:: EXERCISE DATA

-- ==== Sys2Proof/Machine/Modes.lean ====
section
/-! DEFINITION. Filter restarts, the end of an impedance session, what an abort or a warm restart discards, and the mode switches
with what each does at its boundary (R29 to R33, R82, R106, R115, R141, R248, R283, R408). -/
namespace Sys2Proof.Machine

/-- A package-wide filter restart (R141): Take counting starts again. -/
def restartFilters (s : State) : State :=
  { s with
    segs := s.segs.map fun d => { d with hist := List.replicate 32 [], restartAt := d.sweepNo }
    sweep := { s.sweep with sinceRestart := 0 }
    slates := { s.slates with curHist := [], skips := [] } }

/-- A die-only filter restart (R141). -/
def restartDie (s : State) (die : Nat) : State :=
  s.updDie die fun d => { d with hist := List.replicate 32 [], restartAt := d.sweepNo }

/-- Is a transfer one that the impedance engine or an operation runs, not balancing? -/
def DollyTransfer.modulates (t : DollyTransfer) : Bool := t.mode == 3 && t.hdr.isNone && !t.check

/-- End every transfer that satisfies a test. -/
def stopWhere (s : State) (p : DollyTransfer → Bool) (endc : Nat) : State :=
  s.segs.foldl (fun s d => [1, 2, 3, 4].foldl (fun s j =>
    if ((d.dolly? j).bind (·.transfer)).any p then endFree s d.code j endc else s) s) s

/-- Points of a definition (R274). -/
def ImpDef.points (d : ImpDef) : Nat := d.rounds * d.freqs.length

/-- The result bytes of a START_SESSION completion (R285). -/
def sessionResult (number next endc : Nat) : List Byte := le 2 number ++ le 2 next ++ le 1 endc ++ zeros 3

/-- The status that goes with an END of a session (R285). -/
def sessionStatus (endc : Nat) : Nat := if endc = 0 then stOk else if endc ≤ 2 then stAborted else 0x85

/-- The running session ends with an END code (R283, R285, R287): the point in progress is discarded, modulating Dollies ramp to zero
unless the Studio restarts, and an interruption is recorded. -/
def endSession (s : State) (endc : Nat) : State :=
  match s.imp.run with
  | none => s
  | some r =>
    let s := if endc = 2 then s else stopWhere s DollyTransfer.modulates 8
    let s := { s with imp := { s.imp with run := none, next := r.point, bad := [] } }
    let s := if 3 ≤ endc then raise s 0 18 0x42 (256 * endc + r.point % 256) else s
    let n := (s.imp.def_.map (·.number)).getD 0
    match opOf s r.hdr with
    | none => s
    | some o => reply (dropOp s r.hdr) r.hdr o.opcode (sessionStatus endc) (sessionResult n r.point endc)

/-- Prepared planner items are discarded; released ones run on (R29). -/
def discardPlans (s : State) : State :=
  { s with
    balance := { s.balance with items := s.balance.items.filter (·.released) }, slates := { s.slates with late := [] } }

/-- Every planner item is discarded; the transfers that run go on to their ends, and no new action starts until the planner runs again
(R29). -/
def stopPlanner (s : State) : State :=
  { s with balance := { s.balance with items := [], planned := false }, slates := { s.slates with late := [] } }

/-- The header under which an operation was opened. -/
def Op.hdr (o : Op) : Hdr := { origin := o.origin, prio := o.prio, tag := o.tag, target := o.source }

/-- An activation in a configuration frame (R490, R297): 1 arm, 3 cancel, 6 answer; targets, activation time (log entry 62). -/
def armFrame (code tmask at_ : Nat) : List Byte := le 1 code ++ le 1 tmask ++ zeros 2 ++ le 8 at_

/-- The abort of an ACTIVATE before its commit point cancels it on every package covered (R492). -/
def cancelArmed (s : State) (h : Hdr) : State :=
  match s.fw.activation with
  | some a =>
    if a.hdr = some h ∧ a.committed = false ∧ a.scope = 1 then sendFrame s 0x0E 0xFF 2 false false (armFrame 3 a.tmask a.at_) else s
  | none => s

/-- The operation that a flash job belongs to. -/
def FlashJob.hdr? : FlashJob → Option Hdr
  | .safetyImage p _ => some p.hdr
  | .calRecords _ x _ => x
  | .calErase _ _ _ x => some x
  | .dailies _ => none
  | .reactionTable _ _ => none

/-- The flash jobs that an aborted operation leaves: its steps not yet begun are taken out (R82). -/
def jobsLeft (h : Hdr) : List FlashJob → List FlashJob
  | [] => []
  | j :: r => j :: r.filter fun x => x.hdr? != some h

/-- The work of one operation, dropped at its stop point (R29, R82). -/
def cancelWork (s : State) (h : Hdr) : State :=
  let s := cancelArmed (stopWhere s (fun t => t.hdr == some h) 3) h
  let s := match s.cal.taps with
    | some t => if t.hdr == h then
        (t.dies.filter fun c => !t.failed.contains c).foldl restartDie { s with cal := { s.cal with taps := none } } else s
    | none => s
  { s with
    mail := { s.mail with switches := s.mail.switches.filter fun w => w.hdr != h }
    flash := { s.flash with jobs := jobsLeft h s.flash.jobs }
    faults := { s.faults with clearing := s.faults.clearing.filter fun c => c.hdr != h }
    sweep := { s.sweep with
      stops := s.sweep.stops.filter fun x => x != h
      startPending := if s.sweep.startPending == some h then none else s.sweep.startPending }
    slates := { s.slates with reads := s.slates.reads.filter fun r => r.hdr != h }
    cal := { s.cal with
      capture := s.cal.capture.filter fun c => c.hdr != h
      waiting := s.cal.waiting.map fun w => if w.2.1 == some h then (w.1, none, w.2.2) else w }
    sense := { s.sense with runs := s.sense.runs.filter fun r => r.hdr != h }
    imp := { s.imp with reads := s.imp.reads.filter (fun r => r.hdr != h), orders := s.imp.orders.filter fun o => o.hdr != h }
    chain := { s.chain with
      enumerating := s.chain.enumerating.filter fun e => e.1 != h
      timebaseOp := s.chain.timebaseOp.filter fun t => t != h
      services := s.chain.services.filter fun x => x.1 != h }
    power := { s.power with
      scrub := s.power.scrub.filter fun c => c.hdr != some h
      chainMove := s.power.chainMove.filter fun m => m.1.hdr != some h }
    fw := { s.fw with activation := s.fw.activation.filter fun a => a.committed || a.hdr != some h }
    mport := { s.mport with reqs := s.mport.reqs.filter fun r => r.hdr != h }
    dailies := { s.dailies with reads := s.dailies.reads.filter fun r => r.1 != h } }

/-- An operation is stopped before its work ended: its completion carries ABORTED, and for a session its END (R82, R285). -/
def abortOp (s : State) (o : Op) (endc : Nat) : State :=
  if (s.imp.run.map (·.hdr)) = some o.hdr then endSession s endc
  else completeOp (cancelWork s o.hdr) o.hdr stAborted []

/-- Is an operation of the calibration session, which a warm restart of the Studio closes (R182, log entry 15)? -/
def calOp (op : Nat) : Bool := op / 256 == 4

/-- What a warm restart of the Studio discards (R29, R283): all planner items, the impedance lock-in in progress, and the calibration session
with its open operations, which end with ABORTED (log entry 15). Everything else stays. -/
def warmDiscard (s : State) : State :=
  let s := stopPlanner (endSession s 2)
  let s := { s with cal := { s.cal with session := none } }
  s.mail.ops.foldl (fun s o => if calOp o.opcode then abortOp s o 2 else s) s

::::

• _EXERCISE DIRECTIONS_
The answer must consist of each line from the data that includes the string "switches".

• _SOLUTION TO THIS EXERCISE_
/-! DEFINITION. Filter restarts, the end of an impedance session, what an abort or a warm restart discards, and the mode switches
    mail := { s.mail with switches := s.mail.switches.filter fun w => w.hdr != h }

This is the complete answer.